You could use two for loops an check every value against each value. If a duplicate value is found, the iteration stops.
This proposal uses a labeled statement for breaking the outer loop.
var numbers = [1, 3, 6, 7, 5, 7, 6, 6, 4, 9, 10, 2, 11],
i, j;
outer: for (i = 0; i < numbers.length - 1; i++) {
for (j = i + 1; j < numbers.length; j++) {
if (numbers[i] === numbers[j]) {
console.log('found', numbers[i], 'at index', i, 'and', j);
break outer;
}
}
}
Move through each item and find if same item is found on different index, if so, it's duplicate and just save it to duplicate variable and break cycle
var numbers = [7, 5, 7, 6, 6, 4, 9, 10, 2, 11];
var duplicate = null;
for (var i = 0; i < numbers.length; i++) {
if (numbers.indexOf(numbers[i]) !== i) {
duplicate = numbers[i];
break; // stop cycle
}
}
console.log(duplicate);
var numbers = [7, 5, 7, 6, 6, 4, 9, 10, 2, 11];
var map = {};
for (var i = 0; i < numbers.length; i++) {
if (map[numbers[i]] !== undefined) {
console.log(map[numbers[i]]);
break;
} else {
map[numbers[i]] = i;
}
}
Okay so let's break this down. What we're doing here is creating a map of numbers to the index at which they first occur. So as we loop through the array of numbers, we check to see if it's in our map of numbers. If it is we've found it and return the value at that key in our map. Otherwise we add the number as a key in our map which points to the index at which it first occurred. The reason we use a map is that it is really fast O(1) so our overall runtime is O(n), which is the fastest you can do this on an unsorted array.

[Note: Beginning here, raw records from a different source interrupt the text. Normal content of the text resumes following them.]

/-- ST-6: the links train; one that fails is lost, and a Lamp with none is excluded (R31, R396). In the alternate form the links of `slow` train at the reduced rate. -/
def State.stLinks (s : State) (obs : StartObs) (slow : List LinkId) : State :=
  let s := (List.finRange 22).foldl (fun s (l : LinkId) => s.updLink l (fun x =>
    { x with lost := x.lost || bitOf obs.links.toNat l.val, slow := slow.contains l, swapping := none, queued := [] })) s
  let s := ((List.finRange 4).filter (fun n => !s.dieLost[Die.ofLamp n] && !s.lampReached n)).foldl (fun s n => s.dropDie (Die.ofLamp n)) s
  s.mapDoms (fun x y =>
    let i := x.val
    let hawser := (i < 48 ∧ i % 12 = 11) ∨ (48 ≤ i ∧ i < 68 ∧ 8 ≤ (i - 48) % 10) ∨ i = 71 ∨ i = 75
    if hawser ∧ ¬ s.dieLost[dieOfDom x] then .on else y)

/-- ST-7: the plate banks; a Dome whose bank is short of spare rows is excluded (R396). -/
def State.stPlate (s : State) (obs : StartObs) : State :=
  let s := ((List.finRange 2).filter (fun d => bitOf obs.dies.toNat (2 + d.val) && !s.dieLost[Die.ofDome d])).foldl (fun s d => s.dropDie (Die.ofDome d)) s
  s.domesUp.foldl (fun s d => s.setDoms [domPlate d] .on) s

/-- The ports that MEM_MODE populates (R29). -/
def populated (half : Bool) (p : PortId) : Bool := !half || p == 0 || p == 1 || p == 4

/-- ST-8 leaves the timing sets of a trained port holding what its training found, which the spec does not number: the fields of the twelve words are free values (R289, R314, R318). -/
def State.trainTiming (s : State) (d : DomeId) (p : PortId) : State :=
  (List.finRange 2).foldl (fun (s : State) (x : Fin 2) =>
    ([Reg.mpTs0 d p x, .mpTs1 d p x, .mpTs2 d p x, .mpTs3 d p x, .mpTs4 d p x, .mpTs5 d p x] : List Reg).foldl (fun (s : State) (r : Reg) =>
      let (v, s) := s.fresh
      (Reg.fields r).foldl (fun (s : State) (f : FieldSpec) => s.setFld r f (v.toNat / 2 ^ f.lo % 2 ^ f.width)) s) s) s

/-- A record shows a port out of service at a step ST-8 that failed in its normal form (R289, R402, R403). -/
def StartRec.portFailed (r : StartRec) (d : DomeId) (p : PortId) : Bool := (stepNibble r.steps 8 == 0xA || stepNibble r.steps 8 == 6) && bitOf r.ports (5 * d.val + p.val)

/-- A port fails training: it stays out of service in this start, and is retired where it has failed in the normal form before and now in the alternate one (R289). -/
def State.trainFails (s : State) (past : List StartRec) (d : DomeId) (p : PortId) (alt : Bool) : State :=
  let s := ((s.setDoms [domPort d p] .on).raise (.mpStatus d p) MP_STATUS.TRAIN_FAIL).portEvent d p 15 0 0
  if alt && past.any (·.portFailed d p) then ((s.setRole d p 2).logLedger 3 (2 + d.val) p.val 0).retireDom (domPort d p)
  else (s.setRole d p 3).setDoms [domPort d p] .off

/-- ST-8 on one Dome (R287 to R289): the roles, the trained rates and the boot divider; a port that fails is out of service, and retired once it has failed in both forms. -/
def State.stPortsOf (s : State) (past : List StartRec) (d : DomeId) (obs : StartObs) (alt : Bool) : State :=
  let div := if alt then 6 else 4
  let s := (s.setFlag (.moorCfg d) MOOR_CFG.HALF obs.half).setFld (.moorCfg d) MOOR_CFG.DIV div
  let mask := if alt then 4 else s.fld (.moorCfg d) MOOR_CFG.TRAIN_MASK ||| 1
  let s := ((s.setFld (.moorCfg d) MOOR_CFG.TIMING_SET 0).setDivider (mclkOut d) div).updMoor d (fun m => { m with trained := BitVec.ofNat 6 mask, target := div, lost := [] })
  (List.finRange 5).foldl (fun s (p : PortId) =>
    let s := s.setFld (.mpState d p) MP_STATE.DENSITY obs.density.val
    if ¬ populated obs.half p then s.setRole d p 3
    else if s.role d p = 2 then s
    else if bitOf obs.ports.toNat (5 * d.val + p.val) then s.trainFails past d p alt
    else ((s.setRole d p (if p = 4 then 1 else 0)).setDoms [domPort d p] .on).trainTiming d p) s

/-- ST-8 on the Domes in service; the alternate form on those that failed. -/
def State.stPorts (s : State) (past : List StartRec) (obs : StartObs) (slow : List DomeId) : State := s.domesUp.foldl (fun s d => s.stPortsOf past d obs (slow.contains d)) s

/-- ST-9 on one Dome (R290): each position takes its port, or the unused spare, which the ledger records for a retired port; whether every position has one. -/
def State.assemble (s : State) (d : DomeId) : State × Bool :=
  let step := fun (a : State × Bool) (i : Fin 4) =>
    let s := a.1
    let p : PortId := ⟨i.val, by omega⟩
    if s.half d ∧ 2 ≤ i.val then (s.setFld (.moorMap d) (mapField i) 7, a.2)
    else if s.role d p = 0 then (s.setFld (.moorMap d) (mapField i) i.val, a.2)
    else if s.role d 4 = 1 ∧ ¬ s.isSet (.moorMap d) MOOR_MAP.SPARE_USED then
      let retired := s.role d p == 2
      let s := ((s.setFld (.moorMap d) (mapField i) 4).raise (.moorMap d) MOOR_MAP.SPARE_USED).setRole d 4 0
      (if retired then s.logLedger 4 (2 + d.val) i.val 4 else s, a.2)
    else (s, false)
  let (s, ok) := (List.finRange 4).foldl step (s.setFld (.moorMap d) MOOR_MAP.SPARE_USED 0, true)
  let s := if s.role d 4 = 1 then s.raise (.mpState d 4) MP_STATE.IN_SR else if s.role d 4 = 2 then s.raise (.moorMap d) MOOR_MAP.SPARE_USED else s
  (s.toSetState d 0, ok)

/-- ST-9 (R290): every Dome in service has a port for each position. -/
def State.stAssembly (s : State) : State × Bool := s.domesUp.foldl (fun a d => let (s, ok) := a.1.assemble d; (s, a.2 && ok)) (s, true)

/-- Vendor bindings (R264, R272): the routines of the vendor inputs are the image's. -/
def State.vendorBindings (s : State) : State :=
  (List.finRange 4).foldl (fun s (k : KeeperId) => (List.finRange 4).foldl (fun s (j : Fin 4) =>
    let r := Reg.kprBind k ⟨j.val, by omega⟩
    let s := (s.setFld r KPR_BINDi.ROUTINE ((Config.vendorRoutine j).toNat % 192)).raise r KPR_BINDi.EN
    s.toMaster r (s.rd r)) s) s

/-- ST-10 (R284): the vendor images of the flash go into PB3 and the stores, and the owner extension where an owner is enrolled, not in the alternate form. A flash that no image of the model has been put
into holds the vendor images it left the factory with. -/
def State.stStores (s : State) (alt : Bool) : State :=
  let s := s.mapDoms (fun x y => if (List.finRange 16).any (fun c => x == domChan c && !s.dieLost[Die.ofLamp (lampOf c)] && !s.chanExcluded c) then .on else y)
  let s := s.installChannel (s.flash.channel.getD (factoryImage true))
  let s := s.installKeeper (s.flash.keeper.getD (factoryImage false))
  let s := s.vendorBindings
  if alt ∨ ¬ s.sec.enrolled ∨ s.sec.erased then s
  else match s.flash.owner with
    | some x => if x.secVer.toNat < s.sec.ownerFloor then s.loadFailed else s.installOwner x
    | none => s

/-- ST-11 (R160, R206, R210, R225): a channel that fails is excluded, its domains retired for good (R25, R400; DEDUCED, log entry 131); delays, ball offsets, strobe offsets and the calibration of the shadow
dividers are measured, or, in the alternate form, the first three are taken from fuses. -/
def State.stTrims (s : State) (obs : StartObs) (alt : Bool) : State :=
  let failed := (List.finRange 16).filter (fun c => bitOf obs.channels.toNat c.val)
  let s := (failed.flatMap (fun c => [domChan c, domDac c])).foldl (fun s x => if s.domains[x] = .retired then s else s.retireDom x) s
  let gone := ((List.finRange 16).filter (fun c => s.domains[domChan c] == .retired || s.domains[domDac c] == .retired)).foldl (fun a c => a ||| 2 ^ c.val) 0
  let s := s.setFld (.ext .pwrExcl) PWR_EXCL.CHANNELS (s.fld (.ext .pwrExcl) PWR_EXCL.CHANNELS ||| gone)
  let s := s.mapDoms (fun x y =>
    if (List.finRange 16).any (fun c => (x == domDac c || x == domChan c) && s.chanExcluded c) then .off
    else if (List.finRange 16).any (fun c => x == domDac c && !s.dieLost[Die.ofLamp (lampOf c)]) || (List.finRange 4).any (fun n => x == domBias n && !s.dieLost[Die.ofLamp n]) then .on
    else y)
  let regs : List Reg := (List.finRange 2).flatMap (fun m => (List.finRange 16).map (fun c => Reg.merBall m c) ++ (List.range 16).map (fun i => Reg.trnInOff m (Fin.ofNat 64 (40 + i))))
  let s := regs.foldl (fun s r =>
    if alt then s.wr r (Config.fuse r.addr &&& (r.fields.foldl (fun m f => m ||| f.mask) 0))
    else let (v, s) := s.fresh; s.wr r (BitVec.ofNat 32 v.toNat &&& (r.fields.foldl (fun m f => m ||| f.mask) 0))) s
  (List.finRange 2).foldl (fun s (m : MerId) => (List.finRange 4).foldl (fun s (n : Fin 4) =>
    let k : Fin 12 := ⟨n.val, by omega⟩
    let (v, s) := if alt then (Config.fuse (Reg.merOut m k).addr |>.setWidth 64, s) else s.fresh
    let d := v.toNat % 2 ^ 10
    (s.setFld (.merOut m k) MER_OUTk.DELAY d).updMer m (fun x => { x with delayNow := x.delayNow.set k d, staged := { x.staged with delay := x.staged.delay.set k d } })) s) ((List.finRange 4).foldl State.twinCalibrated s)

/-- BLOCK as ST-12 sets it on a Lamp: min(32, floor(fs × 20 µs / 2,176)) (R183). -/
def State.blockAtStart (s : State) (n : LampId) : Nat := min 32 (20 * qUs * 32 * s.gcDen / (2176 * s.gcNum n))

/-- The response model of a channel as ST-12 finds it, in 1/2^16 steps: the spec gives no values, so its taps, gains and offsets are free values (R182). -/
def State.modelFound (s : State) (n : LampId) (k : Fin 4) : State :=
  let (a, s) := s.fresh
  let (b, s) := s.fresh
  let (c, s) := s.fresh
  let (g0, s) := s.fresh
  let (g1, s) := s.fresh
  let (o0, s) := s.fresh
  let (o1, s) := s.fresh
  { s with looks := s.looks.set n { s.looks[n] with models := s.looks[n].models.set k ⟨a.toInt, b.toInt, c.toInt, #v[g0.toInt, g1.toInt], #v[o0.toInt, o1.toInt]⟩ } }

/-- The lookout of a Lamp begins at ST-12: its response models, its LFSR seeded from the true random source, and its first slot (R181, R182). -/
def State.lookBegins (s : State) (n : LampId) : State :=
  let s := (List.finRange 4).foldl (fun s k => s.modelFound n k) s
  let (v, s) := s.fresh
  { s with looks := s.looks.set n { s.looks[n] with lfsr := BitVec.ofNat 16 (v.toNat % 65535 + 1), gran := s.gran n, slot := 0, frame := 0, inBlock := 0, samples := [] } }

/-- ST-12: the lookouts; one without a response model is disabled (R183, R396). -/
def State.stLooks (s : State) (obs : StartObs) : State :=
  let s := s.mapDoms (fun x y => if (List.finRange 4).any (fun n => x == domLook n && !s.dieLost[Die.ofLamp n]) then .on else y)
  (List.finRange 4).foldl (fun s (n : LampId) =>
    let r := Reg.lookCtrl n
    let s := (s.lookBegins n).setFld r LOOK_CTRL.BLOCK (s.blockAtStart n)
    let s := if bitOf obs.lookOff.toNat n.val then s.setFld r LOOK_CTRL.EN 0 else s
    s.toMaster r (s.rd r)) s

/-- ST-13: the links that came up complete configuration requests (R335, R336). -/
def State.stHost (s : State) (obs : StartObs) : State :=
  (List.finRange 2).foldl (fun s (f : Func) =>
    if s.dieLost[Die.ofDome f] ∨ obs.linkGen[f].val = 0 then s
    else
      let s := s.setDoms [domPcie f] .on
      let s := (s.setFld (.hstLink f) HST_LINK.GEN obs.linkGen[f].val).setFld (.hstLink f) HST_LINK.WIDTH obs.linkWidth[f]
      s.setFlag (.hstLink f) HST_LINK.FLIT (obs.linkGen[f].val == 6)) s

/-! ### A step of a start (R396, R397, R400) -/

/-- Whether a failed step can be skipped, on what it lost (R396). -/
def State.skippable (s : State) (obs : StartObs) (k : Nat) : Bool :=
  let lost := fun (x : Die) => s.dieLost[x] || bitOf obs.dies.toNat x.val
  match k with
  | 1 => obs.dies != 0 && obs.dies.toNat % 16 == 0
  | 4 => obs.merid == 1 || obs.merid == 2
  | 5 => obs.dies.toNat / 4 != 0 && !(lost Die.domeA && lost Die.domeB)
  | 6 => obs.links != 0 && (List.finRange 4).any (fun n => !s.dieLost[Die.ofLamp n] && (List.finRange 2).any (fun d => !bitOf obs.links.toNat (linkOf n d).val && !s.dieLost[Die.ofDome d]))
  | 7 => obs.dies.toNat / 4 % 4 != 0 && !(lost Die.domeA && lost Die.domeB)
  | 8 => !obs.mixed
  | 11 => true
  | 12 => true
  | 13 => (List.finRange 2).any (fun f => obs.linkGen[f].val != 0 && !s.dieLost[Die.ofDome f])
  | _ => false

/-- The halt reason of a step (R399). -/
def haltReason (k : Nat) : Nat := k * 0x100 + 1

/-- What a step found lost, counted only where it did not pass. -/
def foundBy (obs : StartObs) (passed : Bool) : StartObs :=
  if passed then { obs with dies := 0, channels := 0, lookOff := 0, links := 0, ports := 0, merid := 0 } else obs

/-- The latest record whose step `k` failed in a normal form. -/
def lastFailed (past : List StartRec) (k : Nat) : Option StartRec := past.reverse.find? (fun r => stepNibble r.steps k == 0xA || stepNibble r.steps k == 6)

/-- The links that train in the alternate form: those that failed (R396), as the records show them; all where none does. -/
def slowLinks (past : List StartRec) : List LinkId :=
  let all := List.finRange 22
  match lastFailed past 6 with
  | some r => let l := all.filter (fun l => decide (l.val < 9) && bitOf r.links l.val); if l = [] then all else l
  | none => all

/-- The Domes whose ports train in the alternate form: those with a populated port, not retired, that failed (R289, R396); both where the records show none. -/
def State.slowDomes (s : State) (past : List StartRec) (half : Bool) : List DomeId :=
  match lastFailed past 8 with
  | some r =>
    let l := (List.finRange 2).filter (fun d => (List.finRange 5).any (fun p => populated half p && s.role d p != 2 && bitOf r.ports (5 * d.val + p.val)))
    if l = [] then [0, 1] else l
  | none => [0, 1]

/-- The work of step `k` with what it found lost; ST-9 answers whether every position has a port. -/
def State.stepWork (s : State) (past : List StartRec) (k : Nat) (alt : Bool) (obs : StartObs) : State × Bool :=
  match k with
  | 1 => (((List.finRange 8).filter (fun x => bitOf obs.dies.toNat x.val)).foldl State.dropDie s, true)
  | 2 => (s.stFuses obs alt, true)
  | 3 => (s.stBoot obs, true)
  | 4 => (s.stClocks obs, true)
  | 5 => (s.stDies obs, true)
  | 6 => (s.stLinks obs (if alt then slowLinks past else []), true)
  | 7 => (s.stPlate obs, true)
  | 8 => (s.stPorts past obs (if alt then s.slowDomes past obs.half else []), true)
  | 9 => s.stAssembly
  | 10 => (s.stStores alt, true)
  | 11 => (s.stTrims obs alt, true)
  | 12 => (s.stLooks obs, true)
  | 13 => (s.stHost obs, true)
  | _ => (s, true)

As an alternative, you can use indexOf and lastIndexOf and if values are different, there are multiple repetition and you can break the loop;
function getFirstDuplicate(arr) {
for (var i = 0; i < arr.length; i++) {
if (arr.indexOf(arr[i]) !== arr.lastIndexOf(arr[i]))
return arr[i];
}
}
var arrWithNumbers = [2, 5, 5, 2, 3, 5, 1, 2, 4];
console.log(getFirstDuplicate(arrWithNumbers))
var numbers = [1, 3, 6, 7, 5, 7, 6, 6, 4, 9, 10, 2, 11]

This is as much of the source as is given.